Savannah Seder

How did a clandestine Jewish community in the shadow of Mount Kilimanjaro stay under the radar for so many decades?

Text and photos: Ari Greenspan
W
ith no kids at home for Pesach, I hesitantly floated the idea to my wife of going away for the holiday. No, I wasn’t talking about a five-star hotel on the Amalfi coast or a deluxe kosher resort in the Caribbean. This “vacation” would involve sleeping in shacks and navigating the muddy roads in the shadow of Mount Kilimanjaro. For some reason I can’t fathom but am still grateful for, my wife agreed to spend last Pesach in Arusha, Tanzania, together with a community of secret Yemenite Jews.
When I began toying with the idea of visiting our friend Yehudah Kahalani in his Tanzanian community over Pesach — Ari Zivotofsky and I had spent time with this fascinating leader of an underground Jewish community the year before — I knew it would take some convincing. Pesach is challenging enough without having to kasher a foreign kitchen in a country where there’s no hashgachah on anything. But Shari is more than a good sport and understood that while it wouldn’t be easy, the halachic adventure would be something to remember for the rest of our lives.
Under the Radar
If you’re knowledgeable about African geography, you probably associate the East African country of Tanzania with Mount Kilimanjaro — the world’s highest freestanding mountain, nomadic Maasai warriors with their bright red wraps, or the great Serengeti plains with its herds of elephants, lions, giraffes, and other wild game.
What you probably won’t imagine is that there is an authentic but essentially unknown Jewish community right there in Arusha, Tanzania — a kehillah concealed for years from mainstream Jewry, whose reemergence after having gone underground is due to a dedicated young attorney and university lecturer named Yehudah Amir Kahalani.
Yehudah Kahalani (his local Tanzanian name is Peres Parpaih) is fulfilling the deathbed promise he gave his father, a man well-versed in the Yemenite traditions of his ancestors, who charged Yehudah with a mission before he died in 2010: Keep this Jewish community alive.
But how did these Jews manage to stay under the radar for so many decades? It stared back in the 1880s, when a little-known community of Yemenite Jews crossed over the Gulf of Aden into East Africa in search of financial opportunity. According to Yehudah, his own Yemenite ancestors came to Arusha from the Tanzanian offshore island of Zanzibar, where they’d set themselves up as traders. And, hidden in the deep African hills, was their small synagogue.

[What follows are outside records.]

theorem test_dml_read : (let dg := two 1 0 (adr 0x2001 0 0)
    opOk dg 1 (.dmlRead peer0 dg 1) {} (fun _ => true)) = true ∧ ((⟨0x2001, 0, 0, 1⟩ : Addr).entry.map (fun e => (e.acc == .wo, e.ty))) = some (false, .u 32) := by
  decide +kernel
theorem test_dml_write : (let dg := two 2 0 (adr 0x4000 0xA 7 ++ beBytes 1 0x0E ++ [0, 0, 0] ++ beBytes 8 0 ++ beBytes 4 5)
    opOk dg 2 (.dmlWrite peer0 dg 1) {} (fun t => match t.sub.journal.getLast? with
      | some j => j.val == .num 5 && j.apply == 64 && j.wins
      | none => false)) = true ∧ decodeVal .pos32 (beBytes 4 5) = some (.num 5) := by decide +kernel
theorem test_dml_mgmt_activate : (let dg := two 2 0 (adr 0xD100 5 0 ++ beBytes 1 DType.bool.code ++ [0, 0, 0] ++ beBytes 8 0 ++ [1])
    let s := begunOn dg {} (dictOf [(dkey 0xD100 2 0, .num 2)] linked)
    s.opRuns peer0 dg 1 2 (ctxOf dg) (((opsOf dg).getD []).getD 1 ⟨0, 0, []⟩) = true ∧ decodeVal .bool [1] = some (.num 1) ∧
      s.modeTest 1 (dkey 0xD100 5 0) = .ok ∧
      (s.writeTest { sess := 1, x := 0, key := dkey 0xD100 5 0, val := .num 1, apply := 0 }).1 = .ok ∧
      after (.dmlWrite peer0 dg 1) s (fun t => t.sub.restarting && t.out == s.out) = true) := by decide +kernel
theorem test_dml_journal_read : (let dg := two 0xC 0 (beBytes 8 3 ++ [1])
    let s := begunOn dg {} (subOf (fun p => { p with journal := [{ jseq := 3, apply := 0, session := 1, kind := 0, key := 0, val := .num 0, prio := 0 }] }) base)
    s.opRuns peer0 dg 1 0xC (ctxOf dg) (((opsOf dg).getD []).getD 1 ⟨0, 0, []⟩) &&
      after (.dmlJournalRead peer0 dg 1) s (fun t => t.dam.cur.isNone)) = true := by decide +kernel
def atomicDg : List Byte := tagged 1 1 5 (opBytes 2 0 (adr 0 0 0 ++ List.replicate 12 0))
theorem test_atomic_refused : listens.frontRuns = true ∧ startsWith atomicDg 2 = true ∧
    (match (listens.atOp peer0 atomicDg 0).dam.cur with
     | some c => c.dg == atomicDg && c.next == 0 && c.atomic && (atomicRun runWrite c ((opsOf atomicDg).getD []) (listens.atOp peer0 atomicDg 0)).2.isNone
     | none => false) = true := by decide +kernel

theorem test_dml_subscribe : (let dg := two 4 0 (adr 0x2001 0 0 ++ [0, 0, 0, 0])
    opOk dg 4 (.dmlSubscribe peer0 dg 1) {} (fun t => (t.sess 1).subs.length == 1)) = true := by decide +kernel
theorem test_dml_unsubscribe : (let dg := two 5 0 [0, 1]
    opOk dg 5 (.dmlUnsubscribe peer0 dg 1) { subs := [{ id := 1, idx := 0, sub := 0, elem := 0, count := 1, mode := 0, period := 0 }] }
      (fun t => (t.sess 1).subs.isEmpty)) = true := by decide +kernel
theorem test_dml_lock : (let dg := two 6 0 (adr 0x4000 1 7)
    opOk dg 6 (.dmlLock peer0 dg 1) {} (fun t => (t.sess 1).locks.length == 1)) = true := by decide +kernel
def locked1 : Session := { locks := [⟨1, 0x4000, 1, 7, 1⟩, ⟨2, 0x4000, 1, 8, 1⟩] }
theorem test_dml_unlock : (let dg := two 7 0 [0, 1, 0]
    opOk dg 7 (.dmlUnlock peer0 dg 1) locked1 (fun t => (t.sess 1).locks.length == 1)) = true ∧
    (let dg := two 7 2 [0, 0, 0]
    opOk dg 7 (.dmlUnlock peer0 dg 1) locked1 (fun t => (t.sess 1).locks.isEmpty)) = true ∧
    (let dg := two 7 1 [0, 0, 1]
    opOk dg 7 (.dmlUnlock peer0 dg 1) locked1 (fun t => (t.sess 1).locks.isEmpty)) = true ∧ base.role 1 = 3 := by decide +kernel
theorem test_dml_keepalive : (let dg := two 0xB 0 []
    opOk dg 0xB (.dmlKeepalive peer0 dg 1) {} (fun _ => true)) = true := by decide +kernel
theorem test_dml_close : (let dg := two 0xE 0 []
    let s := begun dg {}
    s.opRuns peer0 dg 1 0xE (ctxOf dg) (((opsOf dg).getD []).getD 1 ⟨0, 0, []⟩) &&
      after (.dmlClose peer0 dg 1) s (fun t => !(t.sess 1).isOpen)) = true := by decide +kernel

/-- A block: XFER 9, flags, block, total, CRC, APPLY 0 and data. -/
def blockBody (idx sub elem flags block total crc : Nat) (data : List Byte) : List Byte :=
  adr idx sub elem ++ [0, 9] ++ beBytes 1 flags ++ [0] ++ beBytes 4 block ++ beBytes 4 total ++ beBytes 4 crc ++ beBytes 8 0 ++ data
def xfer9 (key total : Nat) (data : List Byte) : Session := { xfers := [⟨9, key, total, 1, data, true, false, 0⟩] }
theorem test_domain_first : (let dg := two 8 0 (blockBody 0x1010 5 0 1 0 4 0 [1, 2])
    opOk dg 8 (.dmlDomainWrite peer0 dg 1) {} (fun t => ((t.sess 1).xferOf 9).map (·.data) == some [1, 2])) = true := by decide +kernel
theorem test_domain_further : (let dg := two 8 0 (blockBody 0x8000 1 0 0 1 4 0 [3])
    opOk dg 8 (.dmlDomainWrite peer0 dg 1) (xfer9 (dkey 0x8000 1 0) 4 [1, 2])
      (fun t => ((t.sess 1).xferOf 9).map (·.data) == some [1, 2, 3])) = true := by decide +kernel
theorem test_domain_last : (let dg := two 8 0 (blockBody 0x1010 5 0 2 1 3 (crc32 [1, 2, 3]) [3])
    opOk dg 8 (.dmlDomainWrite peer0 dg 1) (xfer9 (dkey 0x1010 5 0) 3 [1, 2])
      (fun t => baseVal t.dict (dkey 0x1010 5 0) == .bytes [1, 2, 3])) = true := by decide +kernel
theorem test_domain_crc : (let dg := two 8 0 (blockBody 0x1010 5 0 2 1 3 0 [3])
    let s := begun dg (xfer9 (dkey 0x1010 5 0) 3 [1, 2])
    after (.dmlDomainWrite peer0 dg 1) s (fun t => ((t.sess 1).xferOf 9).map (·.aborted) == some true)) = true := by decide +kernel
theorem test_domain_read : (let dg := two 9 0 (adr 0x3C00 2 0 ++ beBytes 4 0 ++ beBytes 2 16)
    let s := begun dg {}
    s.opRuns peer0 dg 1 9 (ctxOf dg) (((opsOf dg).getD []).getD 1 ⟨0, 0, []⟩) = true ∧
      (s.dictRead (dkey 0x3C00 2 0) 0).toBytes.length = 256 ∧
      ((⟨0x3C00, 2, 0, 1⟩ : Addr).entry.map (fun e => (e.acc == .wo, e.ty))) = some (false, .dom)) := by decide +kernel
theorem test_domain_abort : (let dg := two 0xA 0 [0, 9]
    opOk dg 0xA (.dmlDomainAbort peer0 dg 1) (xfer9 (dkey 0x1010 5 0) 3 [1, 2]) (fun t => ((t.sess 1).xferOf 9).map (·.aborted) == some true)) = true ∧
    (let dg := two 0xA 0 [0, 9]
    opOk dg 0xA (.dmlDomainAbort peer0 dg 1) {} (fun t => ((t.sess 1).xferOf 9).isNone)) = true := by decide +kernel
def slowXfer : State := { base with
  tb := { base.tb with us := 10000000 }
  dam := { sessions := [(1, { (xfer9 (dkey 0x1010 5 0) 3 [1]) with isOpen := true, xEnd := 1000 })] } }
theorem test_domain_timeout : slowXfer.frontRuns = true ∧ slowXfer.canonical = true ∧ slowXfer.usSince 0 = 10000000 ∧
    after (.domainTransferTimeout 1 9) slowXfer (fun t => ((t.sess 1).xferOf 9).map (·.aborted) == some true) = true := by decide +kernel
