-- ==== Sys2Proof/Machine/Table.lean ====
section
/-! DEFINITION. The two stores the Directory's records are kept in: a table of rows by number, in
one canonical form (numbers strictly rising; where the table has a default, no row equal to it), so
that equal contents are equal data; and the free pool, a FIFO of block numbers kept as runs of
consecutive numbers, so that a full pool of 262,144 blocks is one run. -/

namespace Sys2Proof.Machine

/-- Rows by number, numbers strictly rising. -/
structure Table (α : Type) where
  rows : List (Nat × α)
  deriving DecidableEq, Repr

/-- The row numbered `k` in a list of rows. -/
def rowFind {α : Type} : List (Nat × α) → Nat → Option α
  | [], _ => none
  | (a, v) :: rest, k => if a = k then some v else rowFind rest k

/-- The rows with the row numbered `k` holding `v`, at its place. -/
def rowPut {α : Type} : List (Nat × α) → Nat → α → List (Nat × α)
  | [], k, v => [(k, v)]
  | (a, w) :: rest, k, v =>
    if k < a then (k, v) :: (a, w) :: rest
    else if k = a then (k, v) :: rest
    else (a, w) :: rowPut rest k v

/-- The rows without the row numbered `k`. -/
def rowDrop {α : Type} (rows : List (Nat × α)) (k : Nat) : List (Nat × α) :=
  rows.filter (fun r => r.1 != k)

/-- The table with no row. -/
def Table.empty {α : Type} : Table α := ⟨[]⟩

/-- The row numbered `k`, if there is one. -/
def Table.find {α : Type} (t : Table α) (k : Nat) : Option α := rowFind t.rows k

/-- The row numbered `k`, or what an unlisted row reads as. -/
def Table.read {α : Type} (d : α) (t : Table α) (k : Nat) : α := (t.find k).getD d

/-- `t` with `v` in row `k`. -/
def Table.put {α : Type} (t : Table α) (k : Nat) (v : α) : Table α := ⟨rowPut t.rows k v⟩

/-- `t` without row `k`. -/
def Table.drop {α : Type} (t : Table α) (k : Nat) : Table α := ⟨rowDrop t.rows k⟩

/-- `t` with `v` in row `k`; a row equal to what an unlisted row reads as is not listed. -/
def Table.write {α : Type} [DecidableEq α] (d : α) (t : Table α) (k : Nat) (v : α) : Table α :=
  if v = d then t.drop k else t.put k v

/-- The numbers of the listed rows, rising. -/
def Table.keys {α : Type} (t : Table α) : List Nat := t.rows.map Prod.fst

/-- The number of listed rows that satisfy `p`. -/
def Table.count {α : Type} (t : Table α) (p : α → Bool) : Nat := (t.rows.filter (fun r => p r.2)).length

/-- The number of the first listed row that satisfies `p`. -/
def Table.search {α : Type} (t : Table α) (p : α → Bool) : Option Nat :=
  (t.rows.find? (fun r => p r.2)).map Prod.fst

/-- The numbers of the listed rows that satisfy `p`, rising. -/
def Table.select {α : Type} (t : Table α) (p : α → Bool) : List Nat :=
  (t.rows.filter (fun r => p r.2)).map Prod.fst

/-- Row numbers strictly rise. -/
def rowsRise : List Nat → Bool
  | [] => true
  | [_] => true
  | a :: b :: rest => a < b && rowsRise (b :: rest)

/-- The canonical form of a table without a default: row numbers strictly rise. -/
def Table.sorted {α : Type} (t : Table α) : Bool := rowsRise t.keys

/-- The canonical form of a table with default `d`: row numbers strictly rise and no row is `d`. -/
def Table.wf {α : Type} [DecidableEq α] (d : α) (t : Table α) : Bool :=
  t.sorted && t.rows.all (fun r => decide (r.2 ≠ d))

/-- The least number from `k` on, within `fuel` numbers, that satisfies `p`. -/
def leastFrom (p : Nat → Bool) : (fuel k : Nat) → Option Nat
  | 0, _ => none
  | fuel + 1, k => if p k then some k else leastFrom p fuel (k + 1)

/-- The lowest number below `n` with no row: the index a new record takes. -/
def Table.lowestFree {α : Type} (t : Table α) (n : Nat) : Option Nat :=
  leastFrom (fun k => (t.find k).isNone) n 0

/-- Consecutive block numbers of the free pool, from `first` on, `count` of them. -/
structure Run where
  first : Nat
  count : Nat
  deriving DecidableEq, Repr

/-- The free pool: a FIFO of block numbers, kept as runs (R2). -/
structure Pool where
  runs : List Run
  deriving DecidableEq, Repr

/-- The block numbers of a run, in order. -/
def Run.blocks (r : Run) : List Nat := (List.range r.count).map (r.first + ·)

/-- The block numbers of the pool, head first. -/
def Pool.blocks (p : Pool) : List Nat := p.runs.flatMap Run.blocks

/-- The length of the runs. -/
def runsSize : List Run → Nat
  | [] => 0
  | r :: rest => r.count + runsSize rest

/-- The free count: the length of the pool (R2). -/
def Pool.size (p : Pool) : Nat := runsSize p.runs

/-- The head block and the runs behind it. Runs of no blocks are passed over. -/
def takeRun : List Run → Option (Nat × List Run)
  | [] => none
  | ⟨_, 0⟩ :: rest => takeRun rest
  | ⟨f, 1⟩ :: rest => some (f, rest)
  | ⟨f, n + 2⟩ :: rest => some (f, ⟨f + 1, n + 1⟩ :: rest)

/-- Take the block at the pool head (R2). -/
def Pool.take (p : Pool) : Option (Nat × Pool) := (takeRun p.runs).map fun r => (r.1, ⟨r.2⟩)

/-- Block `b` behind the last of the runs, joined to the last run where it follows on. -/
def appendRun : List Run → Nat → List Run
  | [], b => [⟨b, 1⟩]
  | [r], b => if r.first + r.count = b then [⟨r.first, r.count + 1⟩] else [r, ⟨b, 1⟩]
  | r :: rest, b => r :: appendRun rest b

/-- Append block `b` at the pool tail (R2). -/
def Pool.append (p : Pool) (b : Nat) : Pool := ⟨appendRun p.runs b⟩

/-- The pool with block `b` at the tail for each block of `bs`, in order. -/
def Pool.appendAll (p : Pool) (bs : List Nat) : Pool := bs.foldl Pool.append p

/-- The pool of the blocks `first` to `first + count - 1` in ascending order. -/
def Pool.range (first count : Nat) : Pool := if count = 0 then ⟨[]⟩ else ⟨[⟨first, count⟩]⟩

/-- The blocks from `from_` up to `limit`, in ascending order, without those of `skip` (rising). -/
def runsWithout (limit : Nat) : (start : Nat) → (skip : List Nat) → List Run
  | start, [] => if start < limit then [⟨start, limit - start⟩] else []
  | start, b :: rest =>
    if start < b then ⟨start, b - start⟩ :: runsWithout limit (b + 1) rest
    else runsWithout limit (max start (b + 1)) rest

/-- The pool of every block of the array in ascending order, without the blocks of `skip`, which
rise (R16, R18). -/
def Pool.allBut (skip : List Nat) : Pool :=
  ⟨runsWithout Config.numBlocks 0 (skip.filter (· < Config.numBlocks))⟩

end Sys2Proof.Machine
end

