-- ==== Sys2Proof/Machine/LampLine.lean ====
section
/-! DEFINITION. The Lamp Unit and the Lamp Line Interface (spec/11, spec/12): the wanted cadence and
its merging, the lamp transmit queue, and what the down-line transmitter sends next. -/

namespace Sys2Proof.Machine

/-! ## The wanted cadence (R63, R160) -/

/-- The remaining frames of a box: Q - charged - reserved, signed (R63). -/
def Directory.remaining (d : Directory) (b : Nat) : Int :=
  (((d.profile b).quota * 50 : Nat) : Int) - (d.box b).charged - (d.box b).reserved

/-- Does the source condition of a box's lamp hold (R159)? -/
def LampSource.lit (src : LampSource) (x : Box) : Bool :=
  match src with
  | .off => false
  | .new => 0 < x.newCount
  | .urgent => 0 < x.urgentNew
  | .any => 0 < x.messages.length

/-- Is a box full for its lamp: by count, or short of frames (R160)? -/
def Directory.lampFull (d : Directory) (b : Nat) : Bool :=
  (d.profile b).maxMessages ≤ (d.box b).messages.length || decide (d.remaining b < Config.shortFrames)

/-- The wanted cadence of box `b`, with source `src` (R160). -/
def Directory.wanted (d : Directory) (b : Nat) (src : LampSource) : Cadence :=
  let x := d.box b
  if x.state = .unassigned ∨ src.lit x = false then .dark
  else if 0 < x.urgentNew ∧ d.settings.fastForUrgent then .fast
  else if d.lampFull b then .slow
  else .steady

/-! ## The down line (R169, R170, R173) -/

/-- The on and off periods of a cadence (R164). -/
def Settings.periods (st : Settings) : Cadence → Nat × Nat
  | .dark => (0, 0)
  | .steady => (0, 0)
  | .slow => (st.slowOn, st.slowOff)
  | .fast => (st.fastOn, st.fastOff)

/-- The order in flight for a shelf (R168). -/
def LampLine.orderOf (l : LampLine) (shelf : Nat) : Option Order :=
  l.orders.find? (fun o => o.shelf == shelf)

/-- The slots with the order of a shelf changed by `f`. -/
def LampLine.onOrder (l : LampLine) (shelf : Nat) (f : Order → Order) : LampLine :=
  { l with orders := l.orders.map (fun o => if o.shelf = shelf then f o else o) }

/-- The slot of a shelf's order is freed; a resend that waits is withdrawn (R171). -/
def LampLine.freeSlot (l : LampLine) (shelf : Nat) : LampLine :=
  { l with
    orders := l.orders.filter (fun o => o.shelf != shelf)
    resends := l.resends.filter (fun n => n != shelf) }

/-- The frame of an order (R170). -/
def Order.frame (o : Order) : DownFrame := .order o.shelf o.station o.number o.cadence o.on o.off

/-- The shelf of box `b`'s lamp. -/
def State.shelfOf (s : State) (b : Nat) : Option Nat := (s.lamp b).station.map Prod.fst

/-- Can a shelf take a new order: UP, not paused, no order in flight (R170)? -/
def State.canOrder (s : State) (shelf : Nat) : Bool :=
  (s.shelf shelf).up && (s.shelf shelf).pausedUntil.isNone && (s.line.orderOf shelf).isNone

/-- The first box of the queue whose shelf can take a new order (R170). -/
def State.nextOrderBox (s : State) : Option Nat :=
  s.lampQueue.find? (fun b => (s.shelfOf b).any s.canOrder)

/-- The oldest box of a shelf in the queue (R173). -/
def State.oldestQueued (s : State) (shelf : Nat) : Option Nat :=
  s.lampQueue.find? (fun b => s.shelfOf b == some shelf)

/-- Can a due probe of a shelf be sent: DOWN, not paused, no order in flight, a box queued (R173,
R175)? -/
def State.canProbe (s : State) (shelf : Nat) : Bool :=
  !(s.shelf shelf).up && (s.shelf shelf).pausedUntil.isNone && (s.line.orderOf shelf).isNone &&
    (s.oldestQueued shelf).isSome

/-- Box `b` leaves the lamp queue and its order, or probe, goes to the transmitter; its record
becomes IN_FLIGHT (R170, R173). -/
def State.sendOrder (s : State) (b : Nat) (probe : Bool) : State :=
  match (s.lamp b).station with
  | none => s
  | some (shelf, station) =>
    let c := (s.lamp b).wanted
    let o : Order :=
      { shelf := shelf, station := station, box := some b, cadence := c,
        on := (s.dir.settings.periods c).1, off := (s.dir.settings.periods c).2,
        number := (s.shelf shelf).nextNumber, resends := 0, probe := probe, timerRunning := false }
    let s := s.onLampQueue (List.erase · b)
    let s := s.onLamp b fun l => { l with state := .inFlight, sent := some c, retries := 0 }
    let s := s.onShelf shelf fun h =>
      { h with nextNumber := (h.nextNumber + 1) % 8, orders := sat16 h.orders }
    s.onLine fun l => { l with
      orders := l.orders ++ [o]
      probesDue := if probe then l.probesDue.filter (fun n => n != shelf) else l.probesDue
      sending := some o.frame }

/-- The idle down-line transmitter takes its next frame: the oldest acknowledgment, the oldest
resend, a due probe, or a new order (R169). -/
def State.downNext (s : State) : State :=
  match s.line.sending with
  | some _ => s
  | none =>
    match s.line.ackQueue with
    | (shelf, n) :: rest =>
      s.onLine fun l => { l with ackQueue := rest, sending := some (.ack shelf n) }
    | [] =>
      match s.line.resends with
      | shelf :: rest =>
        s.onLine fun l => { l with resends := rest, sending := (l.orderOf shelf).map Order.frame }
      | [] =>
        if Config.lampSlots ≤ s.line.orders.length then s
        else
          match s.line.probesDue.find? s.canProbe with
          | some shelf =>
            match s.oldestQueued shelf with
            | some b => s.sendOrder b true
            | none => s
          | none =>
            match s.nextOrderBox with
            | some b => s.sendOrder b false
            | none => s

/-! ## The lamp record (R157 to R163) -/

/-- Box `b` joins the tail of the lamp transmit queue: QUEUED, retries 0, no fail reason, no timer
(R162). -/
def State.joinQueue (s : State) (b : Nat) : State :=
  (s.onLamp b fun l =>
    { l with state := .queued, retries := 0, failReason := none, expiry := none, sent := none }).onLampQueue
    (· ++ [b])

/-- The settle timer of box `b` has run out: the record settles, or joins the queue where wanted is
unlike confirmed (R161). -/
def State.settleExpires (s : State) (b : Nat) : State :=
  if (s.lamp b).confirmed = some (s.lamp b).wanted then
    s.onLamp b fun l => { l with state := .settled, expiry := none }
  else s.joinQueue b

/-- A SETTLED or FAILED record goes to WAITING and its settle timer starts; with a settle setting of
0 the expiry is taken at once (R161). -/
def State.startSettle (s : State) (b : Nat) : State :=
  let s := s.onLamp b fun l =>
    { l with state := .waiting, failReason := none,
             expiry := some (s.now + s.dir.settings.settle * 250) }
  if s.dir.settings.settle = 0 then s.settleExpires b else s

/-- The wanted cadence of box `b` is derived again, and its record acts by its state (R161). -/
def State.recompute (s : State) (b : Nat) : State :=
  let old := s.lamp b
  let w := s.dir.wanted b old.source
  if w = old.wanted then s
  else
    let s := s.onLamp b fun l => { l with wanted := w }
    if old.station = none then s
    else
      match old.state with
      | .settled => (s.startSettle b).downNext
      | .failed => (s.startSettle b).downNext
      | .waiting => s
      | .queued =>
        if old.confirmed = some w then
          ((s.onLamp b fun l => { l with state := .settled }).onLampQueue (List.erase · b)).downNext
        else s
      | .inFlight => s

/-- Recomputes for several boxes, in order. -/
def State.recomputeAll (s : State) (bs : List Nat) : State := bs.foldl State.recompute s

/-- The assigned boxes, ascending. -/
def State.assignedBoxes (s : State) : List Nat :=
  s.dir.boxes.select (fun x => x.state != .unassigned)

/-- The boxes mapped to a shelf, ascending. -/
def State.mappedTo (s : State) (shelf : Nat) : List Nat :=
  s.lamps.select (fun l => l.station.any (fun st => st.1 == shelf))

/-- The box mapped to a (shelf, station) pair: the station map (R158). -/
def State.boxAt (s : State) (shelf station : Nat) : Option Nat :=
  s.lamps.search (fun l => l.station == some (shelf, station))

/-- The box link of the order that serves box `b` is cut (R158, R175). -/
def State.cutLink (s : State) (b : Nat) : State :=
  s.onLine fun l =>
    { l with orders := l.orders.map (fun o => if o.box = some b then { o with box := none } else o) }

/-- The record of box `b` leaves its timer, queue place or order link, by its state (R158, R175). -/
def State.detachLamp (s : State) (b : Nat) : State :=
  match (s.lamp b).state with
  | .settled => s
  | .failed => s
  | .waiting => s.onLamp b fun l => { l with expiry := none }
  | .queued => s.onLampQueue (List.erase · b)
  | .inFlight => s.cutLink b

/-- The station of box `b` is removed (R158). -/
def State.unmapLamp (s : State) (b : Nat) : State :=
  if (s.lamp b).station = none then s
  else
    (s.detachLamp b).onLamp b fun l =>
      { l with station := none, state := .settled, confirmed := none, expiry := none, sent := none,
               retries := 0, failReason := none }

/-- Box `b` takes a station and is queued with its present cadence (R158). -/
def State.mapLamp (s : State) (b shelf station : Nat) : State :=
  let s := s.unmapLamp b
  let s := s.onLamp b fun l =>
    { l with station := some (shelf, station), confirmed := none, retries := 0, failReason := none,
             wanted := s.dir.wanted b l.source }
  (s.joinQueue b).downNext

/-- LAMP_FAIL is raised (R176). -/
def State.raiseLampFail (s : State) (b shelf station : Nat) (why : FailReason) (c : Option Cadence) :
    State :=
  s.raise .lampFail
    ([b2 b, b1 shelf, b1 station, b1 why.code] ++ bOpt (fun c => [b1 (Cadence.code c)]) c)

/-- The record of box `b` becomes FAILED, and LAMP_FAIL is raised (R163, R176). -/
def State.failLamp (s : State) (b shelf station : Nat) (why : FailReason) (c : Option Cadence) :
    State :=
  (s.onLamp b fun l =>
    { l with state := .failed, failReason := some why, confirmed := none, sent := none,
             expiry := none }).raiseLampFail b shelf station why c

/-- SHELF_STATE is raised: shelf, new state (UP, DOWN), cause (NO_ANSWER, ANSWERED, RESTART) and
consecutive failures (R176). -/
def State.raiseShelfState (s : State) (shelf : Nat) (cause : Nat) : State :=
  s.raise .shelfState
    [b1 shelf, b1 (if (s.shelf shelf).up then 0 else 1), b1 cause, b1 (s.shelf shelf).consecutive]

/-- A DOWN shelf comes UP: consecutive failures 0, its probe timer stopped, SHELF_STATE raised
(R173, R174). -/
def State.shelfUp (s : State) (shelf cause : Nat) : State :=
  let s := s.onShelf shelf fun h => { h with up := true, consecutive := 0, probeAt := none }
  let s := s.onLine fun l => { l with probesDue := l.probesDue.filter (fun n => n != shelf) }
  s.raiseShelfState shelf cause

/-- Every FAILED record of a shelf joins the queue tail, ascending (R163). -/
def State.requeueFailed (s : State) (shelf : Nat) : State :=
  ((s.mappedTo shelf).filter (fun b => (s.lamp b).state == .failed)).foldl State.joinQueue s

/-- A record is refreshed by its state (R165). -/
def State.refreshLamp (s : State) (b : Nat) : State :=
  match (s.lamp b).state with
  | .settled => (s.onLamp b fun l => { l with confirmed := none }).joinQueue b
  | .failed => (s.onLamp b fun l => { l with confirmed := none }).joinQueue b
  | .waiting => (s.onLamp b fun l => { l with confirmed := none }).joinQueue b
  | .queued => s.onLamp b fun l => { l with confirmed := none }
  | .inFlight => s.onLamp b fun l => { l with confirmed := none }

end Sys2Proof.Machine
end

Due to surrounding hostilities, these Jews kept a low profile, until the community finally scattered in the 1960s in response to aggressive missionary activity, religious persecutions, and anti-Israel sentiment that came on the heels of Tanzania’s independence from Britain. Many Jews left the country, and those who remained went underground with their Jewish identity.
The older generation kept in touch after they were dispersed, and some members never stopped practicing Judaism. But many younger people didn’t even know their parents and grandparents were Jewish. All they knew was that their family didn’t work on Saturday, they were vegetarian, and they were forbidden to eat meat at their friends’ homes.
And that’s how Yehudah Kahalani grew up as a secret religious Jew in Tanzania, and why I had a strong desire to see his minhagim on Pesach.